In order to adhere to the policy enunciated behind the presuit notice requirements, we must review the sufficiency of Dr. Baker's qualifications and his corroborating affidavit to determine if it complies with the statutory requirements of chapter 766. See Jeffrey A. Hunt, D.O., P.A. v. Huppman, 28 So.3d 989, 992 (Fla. 2d DCA 2010). Because this case concerns the trial court's disposition of a motion to dismiss, our standard of review is de novo. See Univ. of Miami v. Wilson, 948 So.2d 774, 776 (Fla. 3d DCA 2006); Apostolico v. Orlando Reg'l Health Care Sys., Inc., 871 So.2d 283, 286 (Fla. 5th DCA 2004).

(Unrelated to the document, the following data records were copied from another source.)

-- ==== Sys2Proof/Laws/Step.lean ====
section
/-! SUPPORT. The rows of `RXBYTE` as one effect per state, which operations the host's turn can bring, and once for all
what a step can do to the block. -/

namespace Sys2Proof.Machine

/-- R97 to R104: what `RXBYTE b` does in each state after `idle <- 0`; nothing in a halted one. -/
def rowEffect (st : St) (b : Byte) (s : State) : State :=
  match st with
  | .off => s
  | .awaitStart => if b = Config.sync then accumulate s b (BitVec.ofNat 8 Config.addrLen) .inAddress else s
  | .inAddress => countDown s b .awaitSecondSync
  | .awaitSecondSync => accumulate s b s.rem .inControl
  | .inControl => accumulate s b s.rem .inLength
  | .inLength => if b = 0 then accumulate s b s.rem .inChecksum else accumulate s b b .inPayload
  | .inPayload => countDown s b .inChecksum
  | .inChecksum => accumulate s b s.rem .inEof
  | .inEof => accumulate s b s.rem .done
  | .done => s
  | .noFrame => s

/-- R56: each row's meaning is the shared row operation with that state's effect. -/
theorem exec_of_rxbyteRow {st : St} {b : Byte} {i : Instr} (h : rxbyteRow st b = some i) (s : State) :
    exec i s = onRow st (rowEffect st b) s := by
  cases st <;> simp only [rxbyteRow, Option.some.injEq, reduceCtorEq] at h <;> subst h <;> rfl

/-- R94, R97 to R104: the row of the current state answers a next state. -/
theorem exec_own_row {b : Byte} {i : Instr} {s : State} (h : rxbyteRow s.st b = some i) :
    exec i s = .next (returning (rowEffect s.st b (clearIdle s)) .none) := by
  rw [exec_of_rxbyteRow h, onRow_own _ rfl]

/-- R95: a state with a row is running. -/
theorem running_of_rxbyteRow {st : St} {b : Byte} {i : Instr} (h : rxbyteRow st b = some i) : stRunning st = true := by
  cases st <;> simp [rxbyteRow] at h <;> rfl

/-- R55: the operations that the host can issue. -/
def isHostOp (i : Instr) : Bool :=
  match i with
  | .nop => true
  | .rev6 _ => true
  | .obf _ => true
  | .deobf _ => true
  | .cksum _ => true
  | .ckvfy _ _ => true
  | .enc _ _ _ _ => true
  | .dec _ => true
  | .rxstart _ => true
  | .rxbyteAwaitStart _ => false
  | .rxbyteInAddress _ => false
  | .rxbyteAwaitSecondSync _ => false
  | .rxbyteInControl _ => false
  | .rxbyteInLength _ => false
  | .rxbyteInPayload _ => false
  | .rxbyteInChecksum _ => false
  | .rxbyteInEof _ => false
  | .rxidle => false
  | .reservedB => true
  | .reservedC => true
  | .reservedD => true
  | .reservedE => true
  | .reservedF => true

theorem exists_of_map_eq_ok {α β ε : Type} {x : Except ε α} {f : α → β} {y : β} (h : x.map f = .ok y) :
    ∃ a, x = .ok a ∧ f a = y := by
  cases x with
  | error e => cases h
  | ok a => exact ⟨a, rfl, by simpa [Except.map] using h⟩

/-- R55: a selector other than those of `RXBYTE` and `RXIDLE` decodes to an operation that the host can issue. -/
theorem isHostOp_of_decodeOp {st op : BitVec 4} {bs rest : List Byte} {i : Instr}
    (hp : isPollSelector op = false) (h : decodeOp st op bs = .ok (i, rest)) : isHostOp i = true := by
  have h9 : op.toNat ≠ 9 := fun e => by
    simp [isPollSelector, BitVec.eq_of_toNat_eq (y := 9#4) e] at hp
  have hA : op.toNat ≠ 10 := fun e => by
    simp [isPollSelector, BitVec.eq_of_toNat_eq (y := 10#4) e] at hp
  unfold decodeOp decodeCkvfy decodeEnc at h
  split at h
  any_goals (simp only [Except.ok.injEq, Prod.mk.injEq] at h; obtain ⟨rfl, -⟩ := h; rfl)
  any_goals (obtain ⟨_, -, h⟩ := exists_of_map_eq_ok h; simp only [Prod.mk.injEq] at h; obtain ⟨rfl, -⟩ := h; rfl)
  · split at h
    · cases h
    · obtain ⟨_, -, h⟩ := exists_of_map_eq_ok h; simp only [Prod.mk.injEq] at h; obtain ⟨rfl, -⟩ := h; rfl
  · split at h
    · obtain ⟨_, -, h⟩ := exists_of_map_eq_ok h; simp only [Prod.mk.injEq] at h; obtain ⟨rfl, -⟩ := h; rfl
    · cases h
  · exact absurd ‹_› h9
  · exact absurd ‹_› hA

/-- R43, R92: what an operation of the host can do to the block: nothing, or begin a run. -/
theorem exec_hostOp_cases {i : Instr} {s t : State} (hi : isHostOp i = true) (h : exec i s = .next t) :
    (∃ r, t = returning s r) ∨
      ∃ m, i = .rxstart m ∧ m ≠ 0 ∧ running s = false ∧ t = returning (beginRun s m) .none := by
  cases i with
  | rxstart m =>
    obtain ⟨-, he⟩ | ⟨-, -, he⟩ | ⟨hm, hr, he⟩ := execRxstart_cases m s
    · simp [exec, he] at h
    · simp [exec, he] at h
    · simp only [exec, he, Host.Outcome.next.injEq] at h
      exact .inr ⟨m, rfl, hm, hr, h.symm⟩
  | enc a c n p =>
    simp only [exec, execEnc] at h
    split at h
    · injection h with h; exact .inl ⟨_, h.symm⟩
    · cases h
  | reservedB => cases h
  | reservedC => cases h
  | reservedD => cases h
  | reservedE => cases h
  | reservedF => cases h
  | nop => injection h with h; exact .inl ⟨_, h.symm⟩
  | rev6 a => injection h with h; exact .inl ⟨_, h.symm⟩
  | obf b => injection h with h; exact .inl ⟨_, h.symm⟩
  | deobf w => injection h with h; exact .inl ⟨_, h.symm⟩
  | cksum q => injection h with h; exact .inl ⟨_, h.symm⟩
  | ckvfy q c => injection h with h; exact .inl ⟨_, h.symm⟩
  | dec f => injection h with h; exact .inl ⟨_, h.symm⟩
  | _ => cases hi

/-- What a step can do to the block: nothing; `RESET`; the begin of a run on the host's turn; and on the transport's
turn while running, a byte in the row of the current state, or an idle poll that counts or ends the run. -/
inductive BlockStep (s t : State) : Prop where
  | same (h : sameBlock s t)
  | reset (hs : s.turns.head? = some .reset) (h : sameBlock (applyReset s) t)
  | started (m : IdleCount) (hs : s.turns.head? = some .host) (hm : m ≠ 0) (hr : running s = false)
      (h : sameBlock (beginRun s m) t)
  | byte (b : Byte) (hs : s.turns.head? = some .poll) (hr : running s = true)
      (hb : s.transport.head? = some (some b)) (h : sameBlock (rowEffect s.st b (clearIdle s)) t)
  | idle (hs : s.turns.head? = some .poll) (hr : running s = true) (hb : s.transport.headD none = none)
      (hi : s.idle.toNat + 1 ≠ s.idleMax.toNat) (h : sameBlock (countIdle s) t)
  | timeOut (hs : s.turns.head? = some .poll) (hr : running s = true) (hb : s.transport.headD none = none)
      (hi : s.idle.toNat + 1 = s.idleMax.toNat) (h : sameBlock (timeOut s) t)

/-- R32: a row's effect on the block reads nothing but the block. -/
theorem sameBlock_rowEffect {s t : State} (st : St) (b : Byte) (h : sameBlock s t) :
    sameBlock (rowEffect st b (clearIdle s)) (rowEffect st b (clearIdle t)) := by
  cases s
  cases t
  obtain ⟨rfl, rfl, rfl, rfl, rfl⟩ := h
  cases st <;> simp only [rowEffect] <;> (try split) <;> exact ⟨rfl, rfl, rfl, rfl, rfl⟩

/-- Once for all, what a step can do to the block. -/
theorem step_cases {s t : State} (h : step s = .next t) : BlockStep s t := by
  unfold step fetch at h
  match hs : s.turns with
  | [] =>
    simp only [hs, exec, execNop, Host.Outcome.next.injEq] at h
    subst h; exact .same ⟨rfl, rfl, rfl, rfl, rfl⟩
  | .status r :: ts =>
    simp only [hs] at h
    cases hv : readStatus r s with
    | error e => simp [hv] at h
    | ok v =>
      simp only [hv, Host.Outcome.next.injEq] at h
      subst h; exact .same ⟨rfl, rfl, rfl, rfl, rfl⟩
  | .reset :: ts =>
    simp only [hs, Host.Outcome.next.injEq] at h
    subst h; exact .reset (by rw [hs]; rfl) ⟨rfl, rfl, rfl, rfl, rfl⟩
  | .host :: ts =>
    simp only [hs] at h
    cases hf : fetchHost { s with turns := ts } with
    | settled u => exact absurd hf (fetchHost_ne_settled _ _)
    | refuse r => simp [hf] at h
    | run i u =>
      simp only [hf] at h
      have hu : sameBlock s u ∧ isHostOp i = true := by
        obtain ⟨-, rfl, rfl⟩ | ⟨d, ops, rest, -, hp, hd, rfl⟩ := fetchHost_run hf
        · exact ⟨⟨rfl, rfl, rfl, rfl, rfl⟩, rfl⟩
        · rw [decode_dispatchByte] at hd
          exact ⟨⟨rfl, rfl, rfl, rfl, rfl⟩, isHostOp_of_decodeOp hp hd⟩
      obtain ⟨⟨h1, h2, h3, h4, h5⟩, hi⟩ := hu
      obtain ⟨r, rfl⟩ | ⟨m, -, hm, hr, rfl⟩ := exec_hostOp_cases hi h
      · exact .same ⟨h1, h2, h3, h4, h5⟩
      · have hr' : running s = false := by simpa [running, h1] using hr
        exact .started m (by rw [hs]; rfl) hm hr' ⟨rfl, rfl, rfl, rfl, rfl⟩
  | .poll :: ts =>
    simp only [hs] at h
    obtain ⟨-, hf⟩ | ⟨hr, b, rest, i, ht, hi, hf⟩ | ⟨hr, ht, hf⟩ := fetchPoll_cases { s with turns := ts }
    · simp only [hf, Host.Outcome.next.injEq] at h
      subst h; exact .same ⟨rfl, rfl, rfl, rfl, rfl⟩
    · have hi' : rxbyteRow s.st b = some i := hi
      simp only [hf] at h
      rw [exec_own_row (s := { s with turns := ts, transport := rest }) hi'] at h
      simp only [Host.Outcome.next.injEq] at h
      subst h
      have ht' : s.transport = some b :: rest := ht
      refine .byte b (by rw [hs]; rfl) hr (by rw [ht']; rfl) ?_
      exact sameBlock_rowEffect (t := { s with turns := ts, transport := rest }) s.st b ⟨rfl, rfl, rfl, rfl, rfl⟩
    · simp only [hf, exec] at h
      obtain ⟨-, hi, he⟩ | ⟨-, hi, he⟩ | ⟨hr', -⟩ :=
        execRxidle_cases { s with turns := ts, transport := s.transport.tail }
      · simp only [he, Host.Outcome.next.injEq] at h
        subst h
        exact .timeOut (by rw [hs]; rfl) hr ht hi ⟨rfl, rfl, rfl, rfl, rfl⟩
      · simp only [he, Host.Outcome.next.injEq] at h
        subst h
        exact .idle (by rw [hs]; rfl) hr ht hi ⟨rfl, rfl, rfl, rfl, rfl⟩
      · exact absurd (hr.symm.trans hr') (by decide)

/-- Running a machine for one step more, for any machine of the host's interface. -/
theorem run_succ_eq_next (M : Host.Core) (k : Nat) (s t : M.State) :
    M.run (k + 1) s = .next t ↔ ∃ u, M.step s = .next u ∧ M.run k u = .next t := by
  rw [Host.Core.run]
  cases hs : M.step s with
  | next u => simp
  | fault r => simp
  | refused r => simp

/-- A run of no steps ends where it begins. -/
theorem reaches_zero {s t : State} : reaches 0 s t ↔ s = t :=
  ⟨fun h => Host.Outcome.next.inj h, fun h => congrArg Host.Outcome.next h⟩

/-- A run of `k + 1` steps is a step and a run of `k` steps. -/
theorem reaches_succ {k : Nat} {s t : State} : reaches (k + 1) s t ↔ ∃ u, step s = .next u ∧ reaches k u t :=
  run_succ_eq_next Sys2Proof.core k s t

end Sys2Proof.Machine
end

As we discussed above, the circuit court's consideration on a motion challenging a claimant's compliance with the presuit investigation requirements in a medical malpractice action requires a determination of whether the claim rests on a reasonable basis and whether the claimant complies with the reasonable investigation requirements of sections 766.201 to 766.212. § 766.206(1), (2). Yet, because the circuit court is reviewing a pleading challenging the reasonableness of a presuit investigation in the context of a motion to dismiss, the standard as to whether a reasonable basis has been shown should be similar to the standard that is applied to determine whether a complaint states a cause of action. See, e.g., Holmes v. Bridgestone/Firestone, Inc., 891 So.2d 1188, 1191 (Fla. 4th DCA 2005) (“When a trial court is determining if a plaintiff has made a ‘reasonable showing’ under section 768.72 for a recovery of punitive damages, it is similar to determining whether a complaint states a cause of action, or the record supports a summary judgment, both of which are reviewed de novo.”); ...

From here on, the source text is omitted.